YOUR TASK — How many lines in the entries below include the word "looked"? Respond with the number only.
─── DATA TO PROCESS ───
-- ==== Sys2Proof/Machine/Turn.lean ====
section
/-! DEFINITION. What one step does, for any parameters: the reset line first, then the block (a bus-wait step while it is busy,
else the word on its command port), else one move of the host agent (log entry 15). -/

namespace Sys2Proof.Machine

/-- The block accepts a word while idle (40_pixel_buffer.md R80): it runs the command the word decodes to, or raises
`IllegalCommand`. -/
def acceptWord (p : Params) (w : Word) (s : State) : Outcome :=
  match decodeWith p.leftShiftPresent w with
  | .ok i => exec i s.takeCommand
  | .error _ => .next (illegalCommand (opField w) s.takeCommand)

/-- One step of the machine with parameters `p`. -/
def stepWith (p : Params) (s : State) : Outcome :=
  if s.inp.rst then .next (resetBlock (Config.freeReceived s.draws) s.sample)
  else
    match s.phase with
    | .flushing k n => .next (flushTurn p.busTimeout s.inp.busAck s.inp.busErr k n s.sample)
    | .emitting => .next (emitTurn p.busTimeout s.inp.busAck s.inp.busErr s.sample)
    | .idle =>
      match s.cmd with
      | some w => acceptWord p w s.sample
      | none => .next (hostMove p s.inp.elapsed s.rspValid s.sample)

end Sys2Proof.Machine
end

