/-- 60_exceptions.md R168, R164: a legal speed change writes the period and issues no command; a wait in progress keeps the
period it read; a new tick reads the period at its start. That requests are served in their order, in the wait before its end
is looked at, is the model's choice (log entries 11, 14). -/
def Obligations.SpeedChangeTakesTheNextTick : Prop :=
  (∀ (p : Params) (s : State) (millis : Nat) (later : List Request), HostTurn s →
    (s.host.job = .free ∨ ∃ m, s.host.job = .waiting m) → 1 ≤ millis → millis ≤ p.periodMax →
    pendingRequests s = .setSpeed millis :: later →
    ∃ t, stepWith p s = .next t ∧ t.host = { s.host with period := millis, queue := later } ∧ t.cmd = none) ∧
  (∀ (p : Params) (s : State), HostTurn s → s.host.job = .free → s.host.mode = .running → pendingRequests s = [] →
    ∃ t, stepWith p s = .next t ∧ t.host.job = .waiting s.host.period ∧ t.cmd = none)

/-- 60_exceptions.md R169: a pixel request is issued as a TOGGLE between ticks or in the wait; in the body of a tick it stays
queued (the third and fourth parts of `StopNeverSplitsATick`). On the response to a served request the host goes back to the
wait, or is free, and surfaces an error (60_exceptions.md R145). The model's choices: a TOGGLE is issued whatever the setup,
pending or failed too (log entry 22); an index of 8 to 15 reaches the block (log entry 12); requests are served in their order,
in the wait before its end is looked at (log entries 11, 14); a `BusError` there stops the loop (log entry 13). -/
def Obligations.PixelRequestIssuesToggle : Prop :=
  (∀ (p : Params) (s : State) (row col : Nibble) (later : List Request), HostTurn s → s.host.job = .free →
    pendingRequests s = .togglePixel row col :: later →
    ∃ t, stepWith p s = .next t ∧ t.cmd = some (encode (.toggle row col)) ∧ t.host.job = .serving none ∧
      t.host.queue = later ∧ t.host.mode = s.host.mode) ∧
  (∀ (p : Params) (s : State) (millis : Nat) (row col : Nibble) (later : List Request), HostTurn s →
    s.host.job = .waiting millis → pendingRequests s = .togglePixel row col :: later →
    ∃ t, stepWith p s = .next t ∧ t.cmd = some (encode (.toggle row col)) ∧ t.host.job = .serving (some millis) ∧
      t.host.queue = later ∧ t.host.mode = s.host.mode) ∧
  (∀ (p : Params) (s : State) (resume : Option Nat), HostTurn s → s.host.job = .serving resume → s.rspValid = true →
    ∃ t, stepWith p s = .next t ∧ t.cmd = none ∧ t.fb = s.fb ∧ t.sink = s.sink ∧ t.shown = s.shown ∧
      t.host.queue = pendingRequests s ∧ t.host.period = s.host.period ∧ t.host.setup = s.host.setup ∧
      (s.rsp.status ≠ .busError → t.host.mode = s.host.mode ∧
        (∀ millis, resume = some millis → t.host.job = .waiting millis) ∧ (resume = none → t.host.job = .free)) ∧
      (s.rsp.status = .busError → t.host.mode = .stopped ∧ t.host.job = .free) ∧
      (s.rsp.status = .ok → t.host.errors = s.host.errors) ∧
      (s.rsp.status ≠ .ok → t.host.errors = s.host.errors ++ [.requestFailed s.rsp.status]))
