-- ==== Sys2Proof/Laws/Ops.lean ====
section
/-! SUPPORT. What each shared operation can do, once: the bus turn, the turns of FLUSH and EMIT, the shared body of the
shifts, and the host agent's moves, which never touch the block. -/

namespace Sys2Proof.Machine

/-- How an offer ends in one step: answered, or timed out, or not yet (42_row_serializer.md R127). -/
theorem busTurn_eq_some {timeout : Option Nat} {ack err : Bool} {waited : Nat} {e : Ending} :
    busTurn timeout ack err waited = some e ↔
      (ack = true ∧ err = false ∧ e = .ok) ∨ (ack = true ∧ err = true ∧ e = .err) ∨
        (ack = false ∧ timeout = some waited ∧ e = .timedOut) := by
  unfold busTurn
  cases ack <;> cases err <;> by_cases h : timeout = some waited <;> simp [h, eq_comm]

theorem busTurn_eq_none {timeout : Option Nat} {ack err : Bool} {waited : Nat} :
    busTurn timeout ack err waited = none ↔ ack = false ∧ timeout ≠ some waited := by
  unfold busTurn
  cases ack <;> by_cases h : timeout = some waited <;> simp [h]

/-- One bus-wait step of a FLUSH waits on, advances after an `ok`, or raises `BusError` with the count. -/
theorem flushTurn_cases (timeout : Option Nat) (ack err : Bool) (k : Fin 8) (n : Fin 9) (s : State) :
    (busTurn timeout ack err s.waited = none ∧ flushTurn timeout ack err k n s = waitOn s) ∨
      (busTurn timeout ack err s.waited = some .ok ∧
        flushTurn timeout ack err k n s = flushAdvance k n (endOffer .ok s)) ∨
      (∃ e, busTurn timeout ack err s.waited = some e ∧ e ≠ .ok ∧
        flushTurn timeout ack err k n s = raise .busError (countByte n) (openCommand 0xA#4 (endOffer e s))) := by
  unfold flushTurn
  cases h : busTurn timeout ack err s.waited with
  | none => simp
  | some e => cases e <;> simp

/-- One bus-wait step of an EMIT waits on, completes after an `ok`, or raises `BusError`. -/
theorem emitTurn_cases (timeout : Option Nat) (ack err : Bool) (s : State) :
    (busTurn timeout ack err s.waited = none ∧ emitTurn timeout ack err s = waitOn s) ∨
      (busTurn timeout ack err s.waited = some .ok ∧
        emitTurn timeout ack err s = complete 1#8 (openCommand 0xB#4 { endOffer .ok s with phase := .idle })) ∨
      (∃ e, busTurn timeout ack err s.waited = some e ∧ e ≠ .ok ∧
        emitTurn timeout ack err s = raise .busError 0#8 (openCommand 0xB#4 (endOffer e s))) := by
  unfold emitTurn
  cases h : busTurn timeout ack err s.waited with
  | none => simp
  | some e => cases e <;> simp

/-- After an `ok` for the last row the FLUSH completes. -/
theorem flushAdvance_last (n : Fin 9) (s : State) :
    flushAdvance 7 n s = complete (countByte (n + 1)) (openCommand 0xA#4 { s with phase := .idle }) := rfl

/-- After an `ok` for an earlier row the next row's pair is offered. -/
theorem flushAdvance_more {k : Fin 8} (h : k ≠ 7) (n : Fin 9) (s : State) :
    flushAdvance k n s = offerPair (rowPair s.fb (k + 1)) { s with phase := .flushing (k + 1) (n + 1) } := by
  simp [flushAdvance, h]

/-- The shared body of the shifts. -/
theorem shiftRows_eq (op : Nibble) (f : Byte → Byte) (s : State) :
    shiftRows op f s =
      { s with
        fb := mapRows f s.fb
        rsp := { op := op, sticky := s.rsp.sticky, status := .ok, data := 0#8 }
        rspValid := true } := rfl

/-- A word that decodes to no command: the whole next state. -/
theorem illegalCommand_eq (op : Nibble) (s : State) :
    illegalCommand op s =
      { s with
        rsp := { op := op, sticky := true, status := .illegalCommand, data := 0#8 }
        rspValid := true
        offer := none
        waited := 0
        phase := .idle } := rfl

/-- Serving a request never touches the block. -/
theorem serve_block (p : Params) (r : Request) (resume : Option Nat) (s : State) :
    ∃ cmd host, serve p r resume s = { s with cmd := cmd, host := host } := by
  unfold serve
  cases r with
  | setSpeed => dsimp only; split <;> exact ⟨_, _, rfl⟩
  | start => dsimp only; split <;> exact ⟨_, _, rfl⟩
  | beginSetup => dsimp only; split <;> exact ⟨_, _, rfl⟩
  | _ => exact ⟨_, _, rfl⟩

/-- A move of the host agent changes the command port, the host itself and what the Display Sink was shown, and
nothing of the block (10_state.md R22). -/
theorem hostMove_block (p : Params) (elapsed responded : Bool) (s : State) :
    ∃ cmd host shown, hostMove p elapsed responded s = { s with cmd := cmd, host := host, shown := shown } := by
  have served : ∀ r rest resume, ∃ cmd host shown,
      serveNext p r rest resume s = { s with cmd := cmd, host := host, shown := shown } := by
    intro r rest resume
    obtain ⟨cmd, host, h⟩ := serve_block p r resume { s with host := { s.host with queue := rest } }
    exact ⟨cmd, host, s.shown, by rw [serveNext, h]⟩
  unfold hostMove
  split
  · split
    · exact served _ _ _
    · split <;> exact ⟨_, _, _, rfl⟩
  · split
    · exact served _ _ _
    · split <;> exact ⟨_, _, _, rfl⟩
  · split
    · unfold setupResponse; repeat' split
      all_goals exact ⟨_, _, _, rfl⟩
    · exact ⟨_, _, _, rfl⟩
  · split <;> exact ⟨_, _, _, rfl⟩
  · split
    · unfold tickResponse; split <;> exact ⟨_, _, _, rfl⟩
    · exact ⟨_, _, _, rfl⟩
  · split
    · unfold servedResponse; split <;> exact ⟨_, _, _, rfl⟩
    · exact ⟨_, _, _, rfl⟩

end Sys2Proof.Machine
end

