-- ==== Sys2Proof/Tests/Slice0.lean ====
section
/-! SUPPORT. Small tests: words written out from 30_encoding.md and 95_test_vectors.md, one step each, and for every
obligation with hypotheses a witness that meets them. Expected values are those of the spec's tables and examples. -/

namespace Sys2Proof.Tests

open Sys2Proof Sys2Proof.Machine

/-! Helpers. -/

/-- The outcome is a next state in which `f` holds. -/
def nextHas (o : Outcome) (f : State → Bool) : Bool :=
  match o with
  | .next t => f t
  | _ => false

/-- The reset state with a framebuffer of the given rows. -/
def withRows (rows : FrameBuffer) : State := { State.reset with fb := rows }

/-- The diagonal of 95_test_vectors.md L1.5. -/
def diagonal : FrameBuffer := #v[0x80#8, 0x40#8, 0x20#8, 0x10#8, 0x08#8, 0x04#8, 0x02#8, 0x01#8]

/-- The row values of 95_test_vectors.md L2.2. -/
def shiftRowsBefore : FrameBuffer := #v[0x00#8, 0x01#8, 0x80#8, 0x81#8, 0xA0#8, 0xFF#8, 0x55#8, 0x3C#8]

/-- A command run as the first instruction on a state: the response word and the snapshot it leaves. -/
def leaves (s : State) (w : Nat) (rsp : Word) (fbq : BitVec 64) : Bool :=
  nextHas (step (s.withFetchWord 16 w)) fun t => t.rspWord = rsp && t.fbQ = fbq && t.rspValid

/-- A block with a timeout of three wait steps. -/
def timed : Params := { leftShiftPresent := true, busTimeout := some 3, periodMax := 1000 }

/-- A block without a timeout. -/
def untimed : Params := { leftShiftPresent := true, busTimeout := none, periodMax := 1000 }

/-- A block without left shifts. -/
def rightOnly : Params := { leftShiftPresent := false, busTimeout := none, periodMax := 1000 }

/-- A FLUSH of the diagonal that offers row `k`. -/
def flushAt (k : Fin 8) : State :=
  { withRows diagonal with
    phase := .flushing k k.castSucc
    offer := some (rowPair diagonal k) }

/-- `EMIT SCANLIMIT, 7` in progress. -/
def emitting : State :=
  { State.reset with
    phase := .emitting
    offer := some { reg := 0x0B#8, value := 0x07#8 } }

/-- A state with an answer of the Bus Sink on the ports. -/
def answered (r : SinkReply) (s : State) : State := { s with inp := r.onPorts s.inp }

/-- A block that is offered a word. -/
def offered (w : Word) : State := { State.reset with cmd := some w }

/-- A host agent in a job, with requests, and the setup done when it runs. -/
def hostAt (mode : Mode) (setup : Setup) (job : Job) (queue : List Request) : State :=
  { State.reset with
    host := { mode := mode, period := 20, setup := setup, job := job, queue := queue, errors := [] } }

/-- A running host in the wait of a tick whose period elapses in this step. -/
def tickDue : State :=
  { hostAt .running .done (.waiting 20) [] with fb := diagonal, inp := { Inputs.quiet with elapsed := true } }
───
EXERCISE SOLUTION — 2